### [Material supplied]
-- ==== Sys2Proof/Laws/State.lean ====
section
/-! SUPPORT. One lemma for each field that an update of the state leaves or sets, so that no proof unfolds an update. -/

namespace Sys2Proof.Machine

/-! ## setPort -/

@[simp] theorem setPort_now (s : State) (p : Port) (l : LanePort) : (s.setPort p l).now = s.now := by cases p <;> rfl
@[simp] theorem setPort_free (s : State) (p : Port) (l : LanePort) : (s.setPort p l).free = s.free := by cases p <;> rfl
@[simp] theorem setPort_pending (s : State) (p : Port) (l : LanePort) : (s.setPort p l).pending = s.pending := by cases p <;> rfl
@[simp] theorem setPort_ve (s : State) (p : Port) (l : LanePort) : (s.setPort p l).ve = s.ve := by cases p <;> rfl
@[simp] theorem setPort_su (s : State) (p : Port) (l : LanePort) : (s.setPort p l).su = s.su := by cases p <;> rfl
@[simp] theorem setPort_fu (s : State) (p : Port) (l : LanePort) : (s.setPort p l).fu = s.fu := by cases p <;> rfl
@[simp] theorem setPort_ac (s : State) (p : Port) (l : LanePort) : (s.setPort p l).ac = s.ac := by cases p <;> rfl
@[simp] theorem setPort_jn (s : State) (p : Port) (l : LanePort) : (s.setPort p l).jn = s.jn := by cases p <;> rfl
@[simp] theorem setPort_tl (s : State) (p : Port) (l : LanePort) : (s.setPort p l).tl = s.tl := by cases p <;> rfl
@[simp] theorem setPort_sl (s : State) (p : Port) (l : LanePort) : (s.setPort p l).sl = s.sl := by cases p <;> rfl
@[simp] theorem setPort_cfg (s : State) (p : Port) (l : LanePort) : (s.setPort p l).cfg = s.cfg := by cases p <;> rfl

/-! ## setTorn -/

@[simp] theorem setTorn_now (s : State) (t : List TornRecord) : (s.setTorn t).now = s.now := rfl
@[simp] theorem setTorn_free (s : State) (t : List TornRecord) : (s.setTorn t).free = s.free := rfl
@[simp] theorem setTorn_pending (s : State) (t : List TornRecord) : (s.setTorn t).pending = s.pending := rfl
@[simp] theorem setTorn_portA (s : State) (t : List TornRecord) : (s.setTorn t).portA = s.portA := rfl
@[simp] theorem setTorn_portB (s : State) (t : List TornRecord) : (s.setTorn t).portB = s.portB := rfl
@[simp] theorem setTorn_su (s : State) (t : List TornRecord) : (s.setTorn t).su = s.su := rfl
@[simp] theorem setTorn_fu (s : State) (t : List TornRecord) : (s.setTorn t).fu = s.fu := rfl
@[simp] theorem setTorn_ac (s : State) (t : List TornRecord) : (s.setTorn t).ac = s.ac := rfl
@[simp] theorem setTorn_jn (s : State) (t : List TornRecord) : (s.setTorn t).jn = s.jn := rfl
@[simp] theorem setTorn_tl (s : State) (t : List TornRecord) : (s.setTorn t).tl = s.tl := rfl
@[simp] theorem setTorn_sl (s : State) (t : List TornRecord) : (s.setTorn t).sl = s.sl := rfl
@[simp] theorem setTorn_cfg (s : State) (t : List TornRecord) : (s.setTorn t).cfg = s.cfg := rfl
@[simp] theorem setTorn_port (s : State) (t : List TornRecord) (q : Port) : (s.setTorn t).port q = s.port q := by cases q <;> rfl

/-! ## setEval -/

@[simp] theorem setEval_now (s : State) (e : Option Evaluation) : (s.setEval e).now = s.now := rfl
@[simp] theorem setEval_free (s : State) (e : Option Evaluation) : (s.setEval e).free = s.free := rfl
@[simp] theorem setEval_pending (s : State) (e : Option Evaluation) : (s.setEval e).pending = s.pending := rfl
@[simp] theorem setEval_portA (s : State) (e : Option Evaluation) : (s.setEval e).portA = s.portA := rfl
@[simp] theorem setEval_portB (s : State) (e : Option Evaluation) : (s.setEval e).portB = s.portB := rfl
@[simp] theorem setEval_su (s : State) (e : Option Evaluation) : (s.setEval e).su = s.su := rfl
@[simp] theorem setEval_fu (s : State) (e : Option Evaluation) : (s.setEval e).fu = s.fu := rfl
@[simp] theorem setEval_ac (s : State) (e : Option Evaluation) : (s.setEval e).ac = s.ac := rfl
@[simp] theorem setEval_jn (s : State) (e : Option Evaluation) : (s.setEval e).jn = s.jn := rfl
@[simp] theorem setEval_tl (s : State) (e : Option Evaluation) : (s.setEval e).tl = s.tl := rfl
@[simp] theorem setEval_sl (s : State) (e : Option Evaluation) : (s.setEval e).sl = s.sl := rfl
@[simp] theorem setEval_cfg (s : State) (e : Option Evaluation) : (s.setEval e).cfg = s.cfg := rfl
@[simp] theorem setEval_port (s : State) (e : Option Evaluation) (q : Port) : (s.setEval e).port q = s.port q := by cases q <;> rfl

/-! ## postAlerts -/

@[simp] theorem postAlerts_now (s : State) (cs : List Content) : (postAlerts cs s).now = s.now := rfl
@[simp] theorem postAlerts_free (s : State) (cs : List Content) : (postAlerts cs s).free = s.free := rfl
@[simp] theorem postAlerts_pending (s : State) (cs : List Content) : (postAlerts cs s).pending = s.pending := rfl
@[simp] theorem postAlerts_portA (s : State) (cs : List Content) : (postAlerts cs s).portA = s.portA := rfl
@[simp] theorem postAlerts_portB (s : State) (cs : List Content) : (postAlerts cs s).portB = s.portB := rfl
@[simp] theorem postAlerts_ve (s : State) (cs : List Content) : (postAlerts cs s).ve = s.ve := rfl
@[simp] theorem postAlerts_su (s : State) (cs : List Content) : (postAlerts cs s).su = s.su := rfl
@[simp] theorem postAlerts_fu (s : State) (cs : List Content) : (postAlerts cs s).fu = s.fu := rfl
@[simp] theorem postAlerts_ac (s : State) (cs : List Content) : (postAlerts cs s).ac = s.ac := rfl
@[simp] theorem postAlerts_tl (s : State) (cs : List Content) : (postAlerts cs s).tl = s.tl := rfl
@[simp] theorem postAlerts_sl (s : State) (cs : List Content) : (postAlerts cs s).sl = s.sl := rfl
@[simp] theorem postAlerts_cfg (s : State) (cs : List Content) : (postAlerts cs s).cfg = s.cfg := rfl
@[simp] theorem postAlerts_port (s : State) (cs : List Content) (q : Port) : (postAlerts cs s).port q = s.port q := by cases q <;> rfl

/-! ## reach -/

@[simp] theorem reach_free (s : State) (t : Nat) : (reach t s).free = s.free := rfl
@[simp] theorem reach_pending (s : State) (t : Nat) : (reach t s).pending = s.pending := rfl
@[simp] theorem reach_portA (s : State) (t : Nat) : (reach t s).portA = s.portA := rfl
@[simp] theorem reach_portB (s : State) (t : Nat) : (reach t s).portB = s.portB := rfl
@[simp] theorem reach_ve (s : State) (t : Nat) : (reach t s).ve = s.ve := rfl
@[simp] theorem reach_su (s : State) (t : Nat) : (reach t s).su = s.su := rfl
@[simp] theorem reach_fu (s : State) (t : Nat) : (reach t s).fu = s.fu := rfl
@[simp] theorem reach_ac (s : State) (t : Nat) : (reach t s).ac = s.ac := rfl
@[simp] theorem reach_jn (s : State) (t : Nat) : (reach t s).jn = s.jn := rfl
@[simp] theorem reach_tl (s : State) (t : Nat) : (reach t s).tl = s.tl := rfl
@[simp] theorem reach_sl (s : State) (t : Nat) : (reach t s).sl = s.sl := rfl
@[simp] theorem reach_cfg (s : State) (t : Nat) : (reach t s).cfg = s.cfg := rfl
@[simp] theorem reach_port (s : State) (t : Nat) (q : Port) : (reach t s).port q = s.port q := by cases q <;> rfl

/-! ## withAisleOnly -/

@[simp] theorem withAisleOnly_now (s : State) (f : Env → Aisle → Aisle) : (withAisleOnly f s).now = s.now := rfl
@[simp] theorem withAisleOnly_free (s : State) (f : Env → Aisle → Aisle) : (withAisleOnly f s).free = s.free := rfl
@[simp] theorem withAisleOnly_pending (s : State) (f : Env → Aisle → Aisle) : (withAisleOnly f s).pending = s.pending := rfl
@[simp] theorem withAisleOnly_portA (s : State) (f : Env → Aisle → Aisle) : (withAisleOnly f s).portA = s.portA := rfl
@[simp] theorem withAisleOnly_portB (s : State) (f : Env → Aisle → Aisle) : (withAisleOnly f s).portB = s.portB := rfl
@[simp] theorem withAisleOnly_ve (s : State) (f : Env → Aisle → Aisle) : (withAisleOnly f s).ve = s.ve := rfl
@[simp] theorem withAisleOnly_su (s : State) (f : Env → Aisle → Aisle) : (withAisleOnly f s).su = s.su := rfl
@[simp] theorem withAisleOnly_fu (s : State) (f : Env → Aisle → Aisle) : (withAisleOnly f s).fu = s.fu := rfl
@[simp] theorem withAisleOnly_jn (s : State) (f : Env → Aisle → Aisle) : (withAisleOnly f s).jn = s.jn := rfl
@[simp] theorem withAisleOnly_tl (s : State) (f : Env → Aisle → Aisle) : (withAisleOnly f s).tl = s.tl := rfl
@[simp] theorem withAisleOnly_sl (s : State) (f : Env → Aisle → Aisle) : (withAisleOnly f s).sl = s.sl := rfl
@[simp] theorem withAisleOnly_cfg (s : State) (f : Env → Aisle → Aisle) : (withAisleOnly f s).cfg = s.cfg := rfl
@[simp] theorem withAisleOnly_port (s : State) (f : Env → Aisle → Aisle) (q : Port) : (withAisleOnly f s).port q = s.port q := by cases q <;> rfl

/-! ## withAisle -/

@[simp] theorem withAisle_now (s : State) (f : Env → AisleRun → AisleRun) : (withAisle f s).now = s.now := rfl
@[simp] theorem withAisle_free (s : State) (f : Env → AisleRun → AisleRun) : (withAisle f s).free = s.free := rfl
@[simp] theorem withAisle_pending (s : State) (f : Env → AisleRun → AisleRun) : (withAisle f s).pending = s.pending := rfl
@[simp] theorem withAisle_portA (s : State) (f : Env → AisleRun → AisleRun) : (withAisle f s).portA = s.portA := rfl
@[simp] theorem withAisle_portB (s : State) (f : Env → AisleRun → AisleRun) : (withAisle f s).portB = s.portB := rfl
@[simp] theorem withAisle_ve (s : State) (f : Env → AisleRun → AisleRun) : (withAisle f s).ve = s.ve := rfl
@[simp] theorem withAisle_su (s : State) (f : Env → AisleRun → AisleRun) : (withAisle f s).su = s.su := rfl
@[simp] theorem withAisle_fu (s : State) (f : Env → AisleRun → AisleRun) : (withAisle f s).fu = s.fu := rfl
@[simp] theorem withAisle_tl (s : State) (f : Env → AisleRun → AisleRun) : (withAisle f s).tl = s.tl := rfl
@[simp] theorem withAisle_sl (s : State) (f : Env → AisleRun → AisleRun) : (withAisle f s).sl = s.sl := rfl
@[simp] theorem withAisle_cfg (s : State) (f : Env → AisleRun → AisleRun) : (withAisle f s).cfg = s.cfg := rfl
@[simp] theorem withAisle_port (s : State) (f : Env → AisleRun → AisleRun) (q : Port) : (withAisle f s).port q = s.port q := by cases q <;> rfl

/-! ## withDeny -/

@[simp] theorem withDeny_now (s : State) (g : DenyList → DenyList) : (withDeny g s).now = s.now := rfl
@[simp] theorem withDeny_free (s : State) (g : DenyList → DenyList) : (withDeny g s).free = s.free := rfl
@[simp] theorem withDeny_pending (s : State) (g : DenyList → DenyList) : (withDeny g s).pending = s.pending := rfl
@[simp] theorem withDeny_portA (s : State) (g : DenyList → DenyList) : (withDeny g s).portA = s.portA := rfl
@[simp] theorem withDeny_portB (s : State) (g : DenyList → DenyList) : (withDeny g s).portB = s.portB := rfl
@[simp] theorem withDeny_ve (s : State) (g : DenyList → DenyList) : (withDeny g s).ve = s.ve := rfl
@[simp] theorem withDeny_fu (s : State) (g : DenyList → DenyList) : (withDeny g s).fu = s.fu := rfl
@[simp] theorem withDeny_ac (s : State) (g : DenyList → DenyList) : (withDeny g s).ac = s.ac := rfl
@[simp] theorem withDeny_jn (s : State) (g : DenyList → DenyList) : (withDeny g s).jn = s.jn := rfl
@[simp] theorem withDeny_tl (s : State) (g : DenyList → DenyList) : (withDeny g s).tl = s.tl := rfl
@[simp] theorem withDeny_sl (s : State) (g : DenyList → DenyList) : (withDeny g s).sl = s.sl := rfl
@[simp] theorem withDeny_cfg (s : State) (g : DenyList → DenyList) : (withDeny g s).cfg = s.cfg := rfl
@[simp] theorem withDeny_port (s : State) (g : DenyList → DenyList) (q : Port) : (withDeny g s).port q = s.port q := by cases q <;> rfl

/-! ## sendReply -/

@[simp] theorem sendReply_now (s : State) (f : Frame) (r : Result) (d : List Byte) : (sendReply f r d s).now = s.now := rfl
@[simp] theorem sendReply_free (s : State) (f : Frame) (r : Result) (d : List Byte) : (sendReply f r d s).free = s.free := rfl
@[simp] theorem sendReply_pending (s : State) (f : Frame) (r : Result) (d : List Byte) : (sendReply f r d s).pending = s.pending := rfl
@[simp] theorem sendReply_portA (s : State) (f : Frame) (r : Result) (d : List Byte) : (sendReply f r d s).portA = s.portA := rfl
@[simp] theorem sendReply_portB (s : State) (f : Frame) (r : Result) (d : List Byte) : (sendReply f r d s).portB = s.portB := rfl
@[simp] theorem sendReply_ve (s : State) (f : Frame) (r : Result) (d : List Byte) : (sendReply f r d s).ve = s.ve := rfl
@[simp] theorem sendReply_su (s : State) (f : Frame) (r : Result) (d : List Byte) : (sendReply f r d s).su = s.su := rfl
@[simp] theorem sendReply_fu (s : State) (f : Frame) (r : Result) (d : List Byte) : (sendReply f r d s).fu = s.fu := rfl
@[simp] theorem sendReply_ac (s : State) (f : Frame) (r : Result) (d : List Byte) : (sendReply f r d s).ac = s.ac := rfl
@[simp] theorem sendReply_jn (s : State) (f : Frame) (r : Result) (d : List Byte) : (sendReply f r d s).jn = s.jn := rfl
@[simp] theorem sendReply_tl (s : State) (f : Frame) (r : Result) (d : List Byte) : (sendReply f r d s).tl = s.tl := rfl
@[simp] theorem sendReply_cfg (s : State) (f : Frame) (r : Result) (d : List Byte) : (sendReply f r d s).cfg = s.cfg := rfl
@[simp] theorem sendReply_port (s : State) (f : Frame) (r : Result) (d : List Byte) (q : Port) : (sendReply f r d s).port q = s.port q := by cases q <;> rfl

/-! ## What the updates set -/

@[simp] theorem setPort_port_same (s : State) (p : Port) (l : LanePort) : (s.setPort p l).port p = l := by
  cases p <;> rfl

theorem setPort_port_other (s : State) (p q : Port) (l : LanePort) (h : q ≠ p) : (s.setPort p l).port q = s.port q := by
  cases p <;> cases q <;> first | rfl | exact absurd rfl h

@[simp] theorem setPort_setPort (s : State) (p : Port) (l m : LanePort) : (s.setPort p l).setPort p m = s.setPort p m := by
  cases p <;> rfl

theorem setPort_self (s : State) (p : Port) : s.setPort p (s.port p) = s := by
  cases p <;> rfl

@[simp] theorem setTorn_torn (s : State) (t : List TornRecord) : (s.setTorn t).ve.torn = t := rfl
@[simp] theorem setTorn_queue (s : State) (t : List TornRecord) : (s.setTorn t).ve.queue = s.ve.queue := rfl
@[simp] theorem setTorn_eval (s : State) (t : List TornRecord) : (s.setTorn t).ve.eval = s.ve.eval := rfl
@[simp] theorem setTorn_inFlight (s : State) (t : List TornRecord) : (s.setTorn t).ve.inFlight = s.ve.inFlight := rfl
@[simp] theorem setEval_eval (s : State) (e : Option Evaluation) : (s.setEval e).ve.eval = e := rfl
@[simp] theorem setEval_queue (s : State) (e : Option Evaluation) : (s.setEval e).ve.queue = s.ve.queue := rfl
@[simp] theorem setEval_torn (s : State) (e : Option Evaluation) : (s.setEval e).ve.torn = s.ve.torn := rfl
@[simp] theorem setEval_inFlight (s : State) (e : Option Evaluation) : (s.setEval e).ve.inFlight = s.ve.inFlight := rfl
@[simp] theorem reach_now (s : State) (t : Nat) : (reach t s).now = max s.now t := rfl
@[simp] theorem withAisleOnly_ac (s : State) (f : Env → Aisle → Aisle) : (withAisleOnly f s).ac = f s.env s.ac := rfl
@[simp] theorem withAisle_ac (s : State) (f : Env → AisleRun → AisleRun) :
    (withAisle f s).ac = (f s.env (AisleRun.mk s.ac [])).ac := rfl
@[simp] theorem withDeny_deny (s : State) (g : DenyList → DenyList) : (withDeny g s).su.deny = g s.su.deny := rfl
@[simp] theorem withDeny_keys (s : State) (g : DenyList → DenyList) : (withDeny g s).su.keys = s.su.keys := rfl
@[simp] theorem withDeny_seen (s : State) (g : DenyList → DenyList) : (withDeny g s).su.seen = s.su.seen := rfl
@[simp] theorem postAlerts_nil (s : State) : postAlerts [] s = s := rfl
@[simp] theorem sendReply_slot (s : State) (f : Frame) (r : Result) (d : List Byte) :
    (sendReply f r d s).sl.slot = s.sl.slot := rfl
@[simp] theorem sendReply_resetDue (s : State) (f : Frame) (r : Result) (d : List Byte) :
    (sendReply f r d s).sl.resetDue = s.sl.resetDue := rfl
@[simp] theorem sendReply_next (s : State) (f : Frame) (r : Result) (d : List Byte) :
    (sendReply f r d s).sl.next = s.sl.next := rfl
@[simp] theorem sendReply_overrun (s : State) (f : Frame) (r : Result) (d : List Byte) :
    (sendReply f r d s).sl.overrun = false := rfl

/-- A state is its fields: the form in which a frame is given and used. -/
theorem State.ext_fields (s t : State) (h1 : t.now = s.now) (h2 : t.free = s.free) (h3 : t.pending = s.pending)
    (h4 : t.portA = s.portA) (h5 : t.portB = s.portB) (h6 : t.ve = s.ve) (h7 : t.su = s.su) (h8 : t.fu = s.fu)
    (h9 : t.ac = s.ac) (h10 : t.jn = s.jn) (h11 : t.tl = s.tl) (h12 : t.sl = s.sl) (h13 : t.cfg = s.cfg) : t = s := by
  cases s; cases t; simp_all

end Sys2Proof.Machine
end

### [What this task involves]
Using the records above, set down exactly the lines from the one with "d s).portB = s.portB := rfl" through the one with "d s).su = s.su := rfl", inclusive, and nothing more.

### [Exercise result]
@[simp] theorem sendReply_portB (s : State) (f : Frame) (r : Result) (d : List Byte) : (sendReply f r d s).portB = s.portB := rfl
@[simp] theorem sendReply_ve (s : State) (f : Frame) (r : Result) (d : List Byte) : (sendReply f r d s).ve = s.ve := rfl
@[simp] theorem sendReply_su (s : State) (f : Frame) (r : Result) (d : List Byte) : (sendReply f r d s).su = s.su := rfl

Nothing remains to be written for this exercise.